* _TASK DIRECTIONS_: Check each line of the entries. Copy the ones that contain the string "EndReason".

* _Saved entries_:
=-=-=-=-=
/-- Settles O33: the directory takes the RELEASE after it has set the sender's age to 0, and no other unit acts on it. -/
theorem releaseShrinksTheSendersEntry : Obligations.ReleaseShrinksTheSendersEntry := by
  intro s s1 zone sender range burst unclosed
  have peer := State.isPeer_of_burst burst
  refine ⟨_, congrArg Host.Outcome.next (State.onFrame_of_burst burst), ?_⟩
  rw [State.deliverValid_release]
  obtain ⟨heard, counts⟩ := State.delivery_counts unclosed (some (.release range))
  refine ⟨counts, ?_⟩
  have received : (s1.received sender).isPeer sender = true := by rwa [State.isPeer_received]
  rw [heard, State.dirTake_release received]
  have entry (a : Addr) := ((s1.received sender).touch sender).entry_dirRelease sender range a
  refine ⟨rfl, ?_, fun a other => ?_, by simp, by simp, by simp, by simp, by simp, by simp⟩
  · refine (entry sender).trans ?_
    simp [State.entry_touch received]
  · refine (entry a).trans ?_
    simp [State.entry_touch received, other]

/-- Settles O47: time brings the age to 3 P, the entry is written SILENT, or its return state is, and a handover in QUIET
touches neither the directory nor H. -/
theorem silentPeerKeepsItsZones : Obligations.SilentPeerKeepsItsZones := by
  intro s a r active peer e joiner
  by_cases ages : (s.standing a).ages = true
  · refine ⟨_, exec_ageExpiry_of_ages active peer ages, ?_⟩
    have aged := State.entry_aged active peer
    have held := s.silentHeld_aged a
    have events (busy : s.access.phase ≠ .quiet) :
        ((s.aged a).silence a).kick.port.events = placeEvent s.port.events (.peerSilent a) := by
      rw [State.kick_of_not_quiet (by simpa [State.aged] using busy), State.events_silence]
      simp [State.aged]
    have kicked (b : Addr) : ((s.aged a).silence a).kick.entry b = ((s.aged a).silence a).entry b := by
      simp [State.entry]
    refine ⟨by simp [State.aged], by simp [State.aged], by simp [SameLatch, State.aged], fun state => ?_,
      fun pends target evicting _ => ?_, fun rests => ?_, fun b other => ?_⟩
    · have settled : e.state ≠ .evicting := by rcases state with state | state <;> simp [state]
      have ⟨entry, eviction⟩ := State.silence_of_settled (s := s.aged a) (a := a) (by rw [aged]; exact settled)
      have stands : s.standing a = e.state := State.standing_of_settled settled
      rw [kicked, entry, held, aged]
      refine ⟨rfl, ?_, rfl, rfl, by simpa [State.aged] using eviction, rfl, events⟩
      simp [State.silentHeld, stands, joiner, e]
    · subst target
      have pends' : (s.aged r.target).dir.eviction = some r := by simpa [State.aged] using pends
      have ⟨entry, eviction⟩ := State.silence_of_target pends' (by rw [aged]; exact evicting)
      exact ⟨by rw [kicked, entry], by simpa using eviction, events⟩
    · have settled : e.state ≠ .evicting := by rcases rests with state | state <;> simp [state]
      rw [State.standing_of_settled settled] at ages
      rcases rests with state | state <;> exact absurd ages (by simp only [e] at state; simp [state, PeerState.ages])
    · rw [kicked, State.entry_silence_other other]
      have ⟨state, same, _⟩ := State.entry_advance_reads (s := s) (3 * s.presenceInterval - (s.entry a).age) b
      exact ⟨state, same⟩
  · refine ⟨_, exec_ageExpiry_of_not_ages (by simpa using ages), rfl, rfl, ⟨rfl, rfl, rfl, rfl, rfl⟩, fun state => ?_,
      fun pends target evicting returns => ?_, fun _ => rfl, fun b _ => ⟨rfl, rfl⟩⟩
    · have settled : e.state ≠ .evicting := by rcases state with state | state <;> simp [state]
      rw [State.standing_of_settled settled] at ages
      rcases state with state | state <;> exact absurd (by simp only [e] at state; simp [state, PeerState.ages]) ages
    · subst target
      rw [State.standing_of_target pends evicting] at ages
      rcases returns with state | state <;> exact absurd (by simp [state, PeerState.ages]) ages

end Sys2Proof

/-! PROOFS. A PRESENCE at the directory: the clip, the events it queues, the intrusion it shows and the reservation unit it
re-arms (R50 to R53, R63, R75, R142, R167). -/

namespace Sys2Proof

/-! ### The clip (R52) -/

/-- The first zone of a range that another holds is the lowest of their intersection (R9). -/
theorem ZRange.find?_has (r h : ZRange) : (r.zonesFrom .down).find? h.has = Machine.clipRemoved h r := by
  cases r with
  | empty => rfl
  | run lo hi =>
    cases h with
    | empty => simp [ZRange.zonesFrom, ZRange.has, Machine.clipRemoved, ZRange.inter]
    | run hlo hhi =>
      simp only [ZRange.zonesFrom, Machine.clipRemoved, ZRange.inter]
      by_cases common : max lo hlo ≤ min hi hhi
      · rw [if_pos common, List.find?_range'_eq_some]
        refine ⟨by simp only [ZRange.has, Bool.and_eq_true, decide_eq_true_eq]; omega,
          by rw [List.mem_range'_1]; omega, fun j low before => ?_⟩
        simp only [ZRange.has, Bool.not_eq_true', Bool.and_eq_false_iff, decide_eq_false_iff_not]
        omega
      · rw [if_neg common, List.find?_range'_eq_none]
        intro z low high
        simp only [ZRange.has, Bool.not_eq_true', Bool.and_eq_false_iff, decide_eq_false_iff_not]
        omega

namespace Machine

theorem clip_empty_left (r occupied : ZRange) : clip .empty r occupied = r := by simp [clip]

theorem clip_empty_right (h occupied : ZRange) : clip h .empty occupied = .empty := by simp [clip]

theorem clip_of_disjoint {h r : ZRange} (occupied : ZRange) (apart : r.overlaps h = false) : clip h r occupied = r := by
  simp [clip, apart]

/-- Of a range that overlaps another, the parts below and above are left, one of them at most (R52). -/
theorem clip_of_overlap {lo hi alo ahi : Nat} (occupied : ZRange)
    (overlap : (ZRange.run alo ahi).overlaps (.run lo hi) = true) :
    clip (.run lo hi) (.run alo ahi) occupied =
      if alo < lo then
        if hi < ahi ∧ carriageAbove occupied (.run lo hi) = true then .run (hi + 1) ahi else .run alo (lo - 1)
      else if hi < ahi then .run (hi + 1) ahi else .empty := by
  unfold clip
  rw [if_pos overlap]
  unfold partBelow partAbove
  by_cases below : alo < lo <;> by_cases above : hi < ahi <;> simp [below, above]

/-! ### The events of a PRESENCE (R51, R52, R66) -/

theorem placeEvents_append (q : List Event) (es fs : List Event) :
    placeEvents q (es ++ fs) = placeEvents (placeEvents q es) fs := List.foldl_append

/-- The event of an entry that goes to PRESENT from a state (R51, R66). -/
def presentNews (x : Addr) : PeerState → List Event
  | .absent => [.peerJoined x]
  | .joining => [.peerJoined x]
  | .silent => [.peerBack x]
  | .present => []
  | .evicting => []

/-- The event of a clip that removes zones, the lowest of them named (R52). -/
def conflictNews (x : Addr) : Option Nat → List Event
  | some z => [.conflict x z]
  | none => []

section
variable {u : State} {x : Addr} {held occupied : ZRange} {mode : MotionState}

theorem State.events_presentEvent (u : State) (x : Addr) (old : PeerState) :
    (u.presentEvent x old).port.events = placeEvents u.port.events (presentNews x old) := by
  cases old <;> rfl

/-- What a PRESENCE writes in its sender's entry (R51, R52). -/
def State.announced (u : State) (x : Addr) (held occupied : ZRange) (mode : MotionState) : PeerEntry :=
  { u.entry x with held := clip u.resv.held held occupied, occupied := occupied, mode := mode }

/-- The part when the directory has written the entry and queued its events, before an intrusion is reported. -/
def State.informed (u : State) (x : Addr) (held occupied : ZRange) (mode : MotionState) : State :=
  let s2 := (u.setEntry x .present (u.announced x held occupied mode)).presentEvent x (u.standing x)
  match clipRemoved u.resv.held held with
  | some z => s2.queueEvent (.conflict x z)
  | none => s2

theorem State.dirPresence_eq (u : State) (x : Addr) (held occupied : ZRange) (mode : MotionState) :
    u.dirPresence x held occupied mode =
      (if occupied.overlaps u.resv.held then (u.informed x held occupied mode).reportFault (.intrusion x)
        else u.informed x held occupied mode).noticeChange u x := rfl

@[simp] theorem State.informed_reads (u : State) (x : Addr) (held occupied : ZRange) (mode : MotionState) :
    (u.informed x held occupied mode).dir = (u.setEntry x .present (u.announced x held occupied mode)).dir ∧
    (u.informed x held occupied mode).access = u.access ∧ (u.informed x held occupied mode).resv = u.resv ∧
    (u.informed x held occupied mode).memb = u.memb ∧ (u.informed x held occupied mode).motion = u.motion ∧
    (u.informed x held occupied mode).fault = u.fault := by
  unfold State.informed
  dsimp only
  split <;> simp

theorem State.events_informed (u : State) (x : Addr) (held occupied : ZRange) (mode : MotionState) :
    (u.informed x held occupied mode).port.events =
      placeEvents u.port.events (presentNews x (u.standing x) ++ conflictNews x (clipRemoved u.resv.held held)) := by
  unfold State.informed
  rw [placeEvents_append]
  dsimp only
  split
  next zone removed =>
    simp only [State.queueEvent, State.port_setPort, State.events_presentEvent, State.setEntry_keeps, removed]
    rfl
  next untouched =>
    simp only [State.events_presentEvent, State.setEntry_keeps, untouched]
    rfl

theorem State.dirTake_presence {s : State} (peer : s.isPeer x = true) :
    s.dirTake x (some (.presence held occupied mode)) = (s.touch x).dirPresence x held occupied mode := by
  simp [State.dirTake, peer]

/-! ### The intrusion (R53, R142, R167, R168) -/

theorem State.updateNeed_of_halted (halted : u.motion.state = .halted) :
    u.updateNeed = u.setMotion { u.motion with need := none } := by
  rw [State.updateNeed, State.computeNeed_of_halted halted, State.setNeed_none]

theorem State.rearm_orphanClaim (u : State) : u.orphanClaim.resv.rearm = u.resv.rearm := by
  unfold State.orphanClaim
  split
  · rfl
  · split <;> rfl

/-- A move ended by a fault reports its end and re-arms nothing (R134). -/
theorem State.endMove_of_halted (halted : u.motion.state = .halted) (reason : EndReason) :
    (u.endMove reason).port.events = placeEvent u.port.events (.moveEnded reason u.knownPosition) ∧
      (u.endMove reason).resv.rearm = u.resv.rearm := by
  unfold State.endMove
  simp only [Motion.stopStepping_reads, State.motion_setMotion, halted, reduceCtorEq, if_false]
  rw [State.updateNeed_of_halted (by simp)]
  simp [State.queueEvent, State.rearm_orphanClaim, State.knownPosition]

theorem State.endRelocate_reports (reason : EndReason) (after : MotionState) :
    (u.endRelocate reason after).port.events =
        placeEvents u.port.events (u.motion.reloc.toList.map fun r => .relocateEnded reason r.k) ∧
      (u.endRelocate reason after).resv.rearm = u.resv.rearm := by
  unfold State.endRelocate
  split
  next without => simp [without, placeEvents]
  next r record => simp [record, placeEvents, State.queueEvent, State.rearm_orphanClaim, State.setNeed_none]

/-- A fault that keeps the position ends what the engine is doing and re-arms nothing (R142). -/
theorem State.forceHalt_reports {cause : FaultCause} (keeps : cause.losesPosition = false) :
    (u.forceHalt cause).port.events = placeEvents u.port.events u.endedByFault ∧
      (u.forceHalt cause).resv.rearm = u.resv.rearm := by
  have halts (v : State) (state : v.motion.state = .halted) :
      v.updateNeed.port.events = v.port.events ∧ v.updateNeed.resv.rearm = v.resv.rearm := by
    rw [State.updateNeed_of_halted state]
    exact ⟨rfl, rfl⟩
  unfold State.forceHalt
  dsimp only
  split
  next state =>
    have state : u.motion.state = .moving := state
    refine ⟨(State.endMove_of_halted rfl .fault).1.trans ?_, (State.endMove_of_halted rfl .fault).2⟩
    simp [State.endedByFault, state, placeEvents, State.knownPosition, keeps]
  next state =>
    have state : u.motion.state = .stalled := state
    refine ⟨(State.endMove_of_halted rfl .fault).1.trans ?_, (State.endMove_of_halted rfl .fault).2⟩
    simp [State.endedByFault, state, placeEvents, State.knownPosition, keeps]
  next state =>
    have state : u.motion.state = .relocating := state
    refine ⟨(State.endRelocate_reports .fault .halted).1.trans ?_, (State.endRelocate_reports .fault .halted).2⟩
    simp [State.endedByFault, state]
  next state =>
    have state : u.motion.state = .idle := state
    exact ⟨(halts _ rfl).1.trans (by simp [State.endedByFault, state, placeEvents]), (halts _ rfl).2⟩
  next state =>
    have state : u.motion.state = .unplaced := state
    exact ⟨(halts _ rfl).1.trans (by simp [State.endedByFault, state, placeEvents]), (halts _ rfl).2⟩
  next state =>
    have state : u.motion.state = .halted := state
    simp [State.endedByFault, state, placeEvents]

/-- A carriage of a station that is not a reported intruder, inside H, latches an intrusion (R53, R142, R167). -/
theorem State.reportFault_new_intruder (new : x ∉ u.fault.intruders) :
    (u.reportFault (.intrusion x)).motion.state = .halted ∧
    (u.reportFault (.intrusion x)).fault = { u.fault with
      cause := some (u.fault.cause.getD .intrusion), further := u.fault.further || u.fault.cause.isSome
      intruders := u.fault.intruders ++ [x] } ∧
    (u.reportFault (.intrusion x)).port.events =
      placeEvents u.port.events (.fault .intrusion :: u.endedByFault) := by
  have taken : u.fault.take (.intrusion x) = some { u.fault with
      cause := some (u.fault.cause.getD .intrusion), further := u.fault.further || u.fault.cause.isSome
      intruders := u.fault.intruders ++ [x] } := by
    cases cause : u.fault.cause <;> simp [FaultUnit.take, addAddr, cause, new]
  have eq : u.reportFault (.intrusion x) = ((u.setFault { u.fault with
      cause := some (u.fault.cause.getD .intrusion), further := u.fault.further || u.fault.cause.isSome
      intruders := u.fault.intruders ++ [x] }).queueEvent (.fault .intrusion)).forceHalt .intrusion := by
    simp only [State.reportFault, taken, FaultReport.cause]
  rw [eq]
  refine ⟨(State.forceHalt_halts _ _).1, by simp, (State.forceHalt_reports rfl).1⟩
=-=-=-=-=
* _WRITTEN RESPONSE_:
theorem State.endMove_of_halted (halted : u.motion.state = .halted) (reason : EndReason) :
theorem State.endRelocate_reports (reason : EndReason) (after : MotionState) :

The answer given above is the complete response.